Picture the space if you're unfamiliar with this saga: the Blues Corner was in what is today Opa, at Argyle and Blowers. The building that takes the blame for closing down live music there is Barrington Gate, at Barrington and Blowers.

In the case of Gus' Pub, the music pre-dates the residential quarters---which are a mixture of standard and low-income rental units---by a quarter-century. Let's talk sense here: when you pick a place to live, you consider neighbourhood noise, among other things, before you start screwing in curtain rods.

It's not just tenure that matters though. The councillor for Gus' Pub's district, Jerry Blumenthal, says he hasn't heard any complaints about Gus' noise. By last count he'd received seven or eight recent letters in support of the bar. Dawn Sloane, whose downtown district butts up against Gus', says she's only heard from folks in favour of the pub too.

It all adds up to righteous indignation (and---no surprise---that's a sentiment liberally spewed on this topic on the indie culture messageboard at

Georgakakos, for his part, isn't buying in.

He hasn't become a supplicant to Jerry Blumenthal because, he says, "I'm not going to wait around for someone else to fight my fight for me. I have to deal with it myself."

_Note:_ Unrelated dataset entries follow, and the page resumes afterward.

/-- The edges of the bough clocks at an instant of root edges, after the alignment counters have counted it. A gate keeps rising
edges back, so that the output ends low after its high phase. -/
def State.boughEdges (s : State) (es : List ClockEdge) : List BoughEdge :=
  (s.bclksOf (s.fabric.boughs.map (·.1))).flatMap fun e =>
    let k := bclkKey e.1 e.2.1
    let up := es.contains { root := BitVec.ofNat 4 e.2.2.1, falling := false }
    let down := es.contains { root := BitVec.ofNat 4 e.2.2.1, falling := true }
    let n := e.2.2.2
    let ph := s.divPhase k e.2.2.1 n
    let rise := up && ph == 0 && !s.fabric.clocks.toAlign.contains k && s.bclkOpen e.1 e.2.1 && (s.clockSwitch k).all (·.passes)
    let fall := s.fabric.clocks.high.contains k && (if n = 1 then down else up && ph == (n + 1) / 2)
    (if rise then [{ b := e.1, c := e.2.1, falling := false }] else []) ++ (if fall then [{ b := e.1, c := e.2.1, falling := true }] else [])

/-- The clocks that wait for the alignment point of their root have reached it: SW_BUSY clears, and the output rises (R151, R153). -/
def State.alignPoints (s : State) (es : List ClockEdge) : State :=
  s.fabric.clocks.toAlign.foldl (fun t k =>
    let b := k / 8
    let c := k % 8
    let r := s.bclkRoot b c
    if !es.contains { root := BitVec.ofNat 4 r, falling := false } || s.alignCount r ≠ 0 then t
    else
      let u := t.updClocks fun x => { x with toAlign := x.toAlign.filter (· ≠ k) }
      if (s.clockSwitch k).isSome then u else u.setB (aBCLK b c) 30 false) s

/-- Falling edges bring the roots whose gates are closing nearer to their stop (R154). -/
def State.countStops (s : State) (es : List ClockEdge) : State :=
  es.foldl (fun t e => if !e.falling then t else t.updClocks fun x => { x with
    stopping := SMap.set (fun _ => 0) x.stopping e.root.toNat (SMap.get (fun _ => 0) x.stopping e.root.toNat - 1) }) s

/-- The old-side steps of the switches at an instant of root edges (R151): rising edges of the old root are counted; after the third, the
output period that runs is the last of a divider, and a root clock is released at its next falling edge. -/
def State.countSwitches (s : State) (es : List ClockEdge) : State :=
  s.fabric.clocks.switches.foldl (fun (t : State) e =>
    match e.2 with
    | none => t
    | some x =>
      let isRoot := decide (1024 ≤ e.1)
      let r := if isRoot then e.1 - 1024 else x.source
      let up := es.contains { root := BitVec.ofNat 4 r, falling := false }
      let down := es.contains { root := BitVec.ofNat 4 r, falling := true }
      let ends := if isRoot then down && decide (3 ≤ x.edges) else up && decide (3 ≤ x.edges) && s.divPhase e.1 r x.ratio == 0
      t.setSwitch e.1 (some { x with edges := if up then x.edges + 1 else x.edges, low := x.low || ends })) s

/-- The clocks that are high after an instant of edges. -/
def State.noteHigh (s : State) (es : List ClockEdge) (bs : List BoughEdge) : State :=
  let ups := (es.filter (!·.falling)).map (fun e => rootKey e.root.toNat) ++ (bs.filter (!·.falling)).map fun e => bclkKey e.b e.c
  let downs := (es.filter (·.falling)).map (fun e => rootKey e.root.toNat) ++ (bs.filter (·.falling)).map fun e => bclkKey e.b e.c
  s.updClocks fun c => { c with high := ups ++ c.high.filter fun k => !ups.contains k && !downs.contains k }

/-! ### A clocked bough and its clock (R80 to R85, case 4 of R56) -/

/-- The junction temperatures of R81 in units of 1/8 °C, and its rows: VCORE in mV and k in hundredths. -/
def kTemps : List Int := [-320, 200, 680, 1000, 1200]
def kRows : List (Nat × List Nat) :=
  [(720, [130, 136, 142, 149, 155]), (760, [110, 114, 119, 124, 128]), (800, [88, 94, 100, 104, 107]), (850, [80, 85, 90, 94, 97]),
    (900, [75, 79, 83, 87, 90])]

/-- The least and the greatest k, in hundredths, of the table points around a VCORE and a temperature: k lies between them. -/
def kRange (mv : Nat) (tj : Int) : Nat × Nat :=
  let i := (((List.range 5).filter fun i => decide ((kRows.getD i (0, [])).1 ≤ mv)).getLast?).getD 0
  let j := (((List.range 5).filter fun j => decide (kTemps.getD j 0 ≤ tj)).getLast?).getD 0
  let at_ (a b : Nat) : Nat := (kRows.getD a (0, [])).2.getD b 0
  let i2 := if (kRows.getD i (0, [])).1 = mv then i else min (i + 1) 4
  let j2 := if kTemps.getD j 0 = tj then j else min (j + 1) 4
  let l := [at_ i j, at_ i j2, at_ i2 j, at_ i2 j2]
  (l.foldl min 155, l.foldl max 75)

/-- Bough clock c of bough b meets what its design asks of it: `some true` and `some false` where R85 decides it at every k of R81, `none` where
the k of the present VCORE and TJ does. The design's longest paths stand in its cells. -/
def State.meetsClock (s : State) (b c : Nat) : Option Bool :=
  let r := s.bclkRoot b c
  let src := s.rf (aROOT r) 21 16
  let f := s.sourceMHz src
  let n := s.bclkRatio b c
  if 600 < f then some false
  else
    let (unc, period) := sourceClose src f
    let k := kRange (s.rf (pg 0x002 0x2C) 15 0) s.power.tj
    let p := SMap.get (fun _ => (0, 0)) (s.bough b).cfg.longest c
    let need (q : Nat) : Rat := 103 / 100 * ((q : Rat) / 100)
    let ok (q : Nat) : Bool :=
      (p.1 = 0 || decide (need q * p.1 + 20 + unc ≤ period * n)) && (p.2 = 0 || decide (need q * p.2 + 80 + unc ≤ period * n))
    if ok k.2 then some true else if ok k.1 then none else some false

/-- A PLL under case 6 of R56 drives bough clock c of bough b. -/
def State.pllBroken (s : State) (b c : Nat) : Bool :=
  let src := s.rf (aROOT (s.bclkRoot b c)) 21 16
  decide (src < 32) && s.fabric.clocks.badPll.contains (src / 4)

/-- Case 4 of R56 is in force on bough b, or case 6 on a PLL that clocks it: its leaves, memories and MAC blocks hold nothing defined. -/
def State.clockBroken (s : State) (b : Nat) : Bool :=
  s.regs.undefined.contains (4, 0x040 + b, 0xFFFF) || (List.range 8).any (s.pllBroken b)

/-- A clock as paths compare it: root, divider ratio and edge (R84). -/
structure PathClock where
  root : Nat
  ratio : Nat
  falling : Bool
deriving DecidableEq, Repr

def State.pathClock (s : State) (b c : Nat) (falling : Bool) : PathClock := { root := s.bclkRoot b c, ratio := s.bclkRatio b c, falling }

/-- What clocks leaf l of bough b. -/
def State.leafClock (s : State) (b l : Nat) : PathClock :=
  let t := (s.bough b).cfg.twigAt (l / 16)
  s.pathClock b t.clkSel.toNat t.falling

/-- The clock that launches what a hard block of bough b puts on source i: a memory port, a MAC block, the interface of a channel, an input
tap (R137, R160, R338). PITCH_REQ and PITCH_BUSY follow no bough clock. -/
def State.hardClock (s : State) (b i : Nat) : Option PathClock :=
  let k := (s.bough b).cfg
  let port (n : Nat) (p : BramPortCfg) : Option PathClock := if n < 74 then some (s.pathClock b p.clkSel.toNat p.falling) else none
  if i < 1280 then none
  else if i < 1920 then
    let m := k.bramAt ((i - 1280) / 80)
    port ((i - 1280) % 80) (if (i - 1280) % 80 < 36 && m.a.width ≠ 6 then m.a else m.b)
  else if i < 2208 then let m := k.macAt ((i - 1920) / 72)
                        some (s.pathClock b m.clkSel.toNat m.falling)
  else if i < 2240 then some (s.pathClock b (k.ichAt (i - 2208)).clk.toNat false)
  else if i < 2272 then some (s.pathClock b (k.ochAt (i - 2240)).clk.toNat false)
  else if 2304 ≤ i ∧ i < 2368 then some (s.pathClock b (SMap.get (fun _ => ({} : TapCfg)) k.itap (i - 2304)).clk.toNat false)
  else none

/-- The clock that launches a wire where a clocked element drives it: a flip-flop, a hard block, a receiving cell. What a handshake bough drives
has none. -/
def State.launchClock (s : State) (n : Node) : Option PathClock :=
  match n with
  | .q b l => if s.tmode b = 1 then some (s.leafClock b l) else none
  | .bough b i => if s.tmode b = 1 then s.hardClock b i else none
  | .down b u =>
    let k := (s.bough b).cfg
    if s.tmode b ≠ 1 then none
    else match k.downOwner u with
      | some (.bit c _) => some (s.pathClock b (k.ichAt c).clk.toNat false)
      | some _ => none
      | none => if s.downMode b u = 1 ∨ s.downMode b u = 2 then
          some (s.pathClock b (SMap.get (fun _ => {}) k.down u : CellCfg).clk.toNat false) else none
  | _ => none

/-- The wires that the clocked elements of bough b on one clock and edge take: flip-flops, memory ports, MAC blocks, channel interfaces, and EVENT
up cells. -/
def State.takenAt (s : State) (e : BoughEdge) : List Node :=
  let k := (s.bough e.b).cfg
  let on (c : BitVec 3) (f : Bool) : Bool := c.toNat == e.c && f == e.falling
  let dests (d n : Nat) : List Node := (List.range n).map fun i => .dest e.b (d + i)
  ((k.leaf.map (·.1)).filter fun l => on (k.twigAt (l / 16)).clkSel (k.twigAt (l / 16)).falling).flatMap (fun l =>
      let t := k.twigAt (l / 16)
      .d e.b l :: [t.selCe0, t.selCe1, t.selSr0, t.selSr1].map fun (x : BitVec 6) => .twig e.b (l / 16) x.toNat) ++
    k.bram.flatMap (fun m => (if on m.2.a.clkSel m.2.a.falling then dests (1024 + 128 * m.1) 60 else []) ++
      (if on m.2.b.clkSel m.2.b.falling then dests (1024 + 128 * m.1 + 64) 60 else [])) ++
    k.mac.flatMap (fun m => if on m.2.clkSel m.2.falling then dests (2048 + 128 * m.1) 122 else []) ++
    k.och.flatMap (fun c => if c.2.en && on c.2.clk false then
      .dest e.b (2560 + c.1) :: (List.range (c.2.w.toNat + 1)).map fun j => .bough e.b (k.upSel ((c.2.dbase.toNat + j) % 256)) else []) ++
    k.ich.flatMap (fun c => if c.2.en && on c.2.clk false then [.dest e.b (2592 + c.1)] else []) ++
    k.up.flatMap fun u => if u.2.mode.toNat = 2 && on u.2.clk false then [.bough e.b (k.upSel u.1)] else []
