-- ==== Sys2Proof/Machine/Fabric.lean ====
section
/-! DEFINITION. What moves the fabric: clock edges (R65, R156, R193), the handshake of a bough (R97 to R114), channels (R160, R161), the cadence counter (R111), hold, release and isolation (R68, R87, R112 to R116). -/

namespace Sys2Proof.Machine

/-! ### Asynchronous set and reset -/

/-- The leaves that can differ from 0: those with a setting, and those with a 1. -/
def Bough.liveLeaves (x : Bough) : List Nat := (x.cfg.leaf.map (·.1) ++ x.q.map (·.1)).eraseDups

/-- An asynchronous SR line acts on leaf l of bough b: not under GLOBAL_HOLD (R69), nor on the closed latches of a twig without a controller
(R97). -/
def State.asyncActs (s : State) (b l : Nat) : Bool :=
  !s.held b && !(s.handshake b && !((s.bough b).cfg.twigAt (l / 16)).ctl.en)

/-- Every leaf whose asynchronous SR line reads 1 takes SR_VAL at once, whatever clock and enable (R65, R102). -/
def State.absorbAsync (s0 : State) : State :=
  s0.fabric.boughs.foldl (fun t e => e.2.liveLeaves.foldl (fun u l =>
    let v := (e.2.cfg.leafAt l).srVal
    if !s0.asyncActs e.1 l || e.2.qAt l == v then u
    else
      let (on, w) : Bool × State := match asyncSr e.2.cfg e.1 l s0.wire with | some x => (x, u) | none => u.freeBool
      if on then w.updBough e.1 fun y => y.setQ l v else w) t) s0

/-- Loops and asynchronous lines settle together. Each pass that changes a leaf ends one leaf's change, so the passes end. -/
def State.settleLevels (fuel : Nat) (s : State) : State :=
  match fuel with
  | 0 => s
  | k + 1 =>
    let t := s.settleLoops.absorbAsync
    if t.fabric.boughs = s.fabric.boughs then t else State.settleLevels k t

def State.levels (s : State) : State := s.settleLevels (2 + (s.fabric.boughs.map fun e => e.2.liveLeaves.length).sum)

/-! ### What watches the wires -/

/-- EVENT up cells of a handshake bough launch at each rising edge of their input (R156). An input that reads 1 as GLOBAL_HOLD is released counts as one:
R69 holds it at 0 until then (DESIGN CHOICE, log 120). -/
def State.upRise (s : State) (b : Nat) : State :=
  let x := s.bough b
  x.cfg.up.foldl (fun t e =>
    if e.2.mode.toNat == 2 && (x.cfg.upOwner e.1).isNone then
      let (v, t1) := s.wireBit (.bough b (x.cfg.upSel e.1)) t
      t1.updBough b fun y =>
        let was := SMap.get (fun _ => false) y.upSeen e.1
        { y with
          upSeen := SMap.set (fun _ => false) y.upSeen e.1 v
          upToggle := if v && !was then SMap.set (fun _ => false) y.upToggle e.1 (!SMap.get (fun _ => false) y.upToggle e.1) else y.upToggle }
    else t) s

/-- A fabric event line arrives at down cell u of bough b (R162). -/
def State.lineAt (s : State) (b u : Nat) : Bool :=
  s.fabric.place.lineCell.any fun e => e.2 == u + 1 && SMap.get (fun _ => 0) s.fabric.place.line e.1 == b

Likewise, he says, "I have been here a long time, [but] I can't use that."

"The bottom line is I have a license from the Alcohol and Gaming Commission and I have to abide by that and I have to make sure that the sound that comes out of my bar stays in my bar."


Georgakakos has made sound-insulating window panels that go up before the bands start. They went in three weekends ago when, he says, "We had a really loud show. We didn't get any complaints. I think that's solved a lot of it, but the sound still comes out when we open our doors."


He's also putting in sets of double doors, so less sound escapes onto Agricola.

Indie rock has bolstered the family business at Gus' Pub in the last half decade, but money isn't the only motivation here. It's about keeping a family business a family business.

"The pub is 48 and I am 46; my mother calls it her fourth child. Growing up in my family you washed dishes until you could subtract and then you got put on the cash. And you never got paid," Georgakakos says, laughing. "Ever!" (Georgakakos's almost two-year-old son hasn't made it to the kitchen yet.)

"I just want people to calm down a bit for me to make the changes needed and to make sure that we abide by the regulations," he says. "I have been here all my life and I'm not going anywhere."

I wonder if the complaining tenants will be there as long.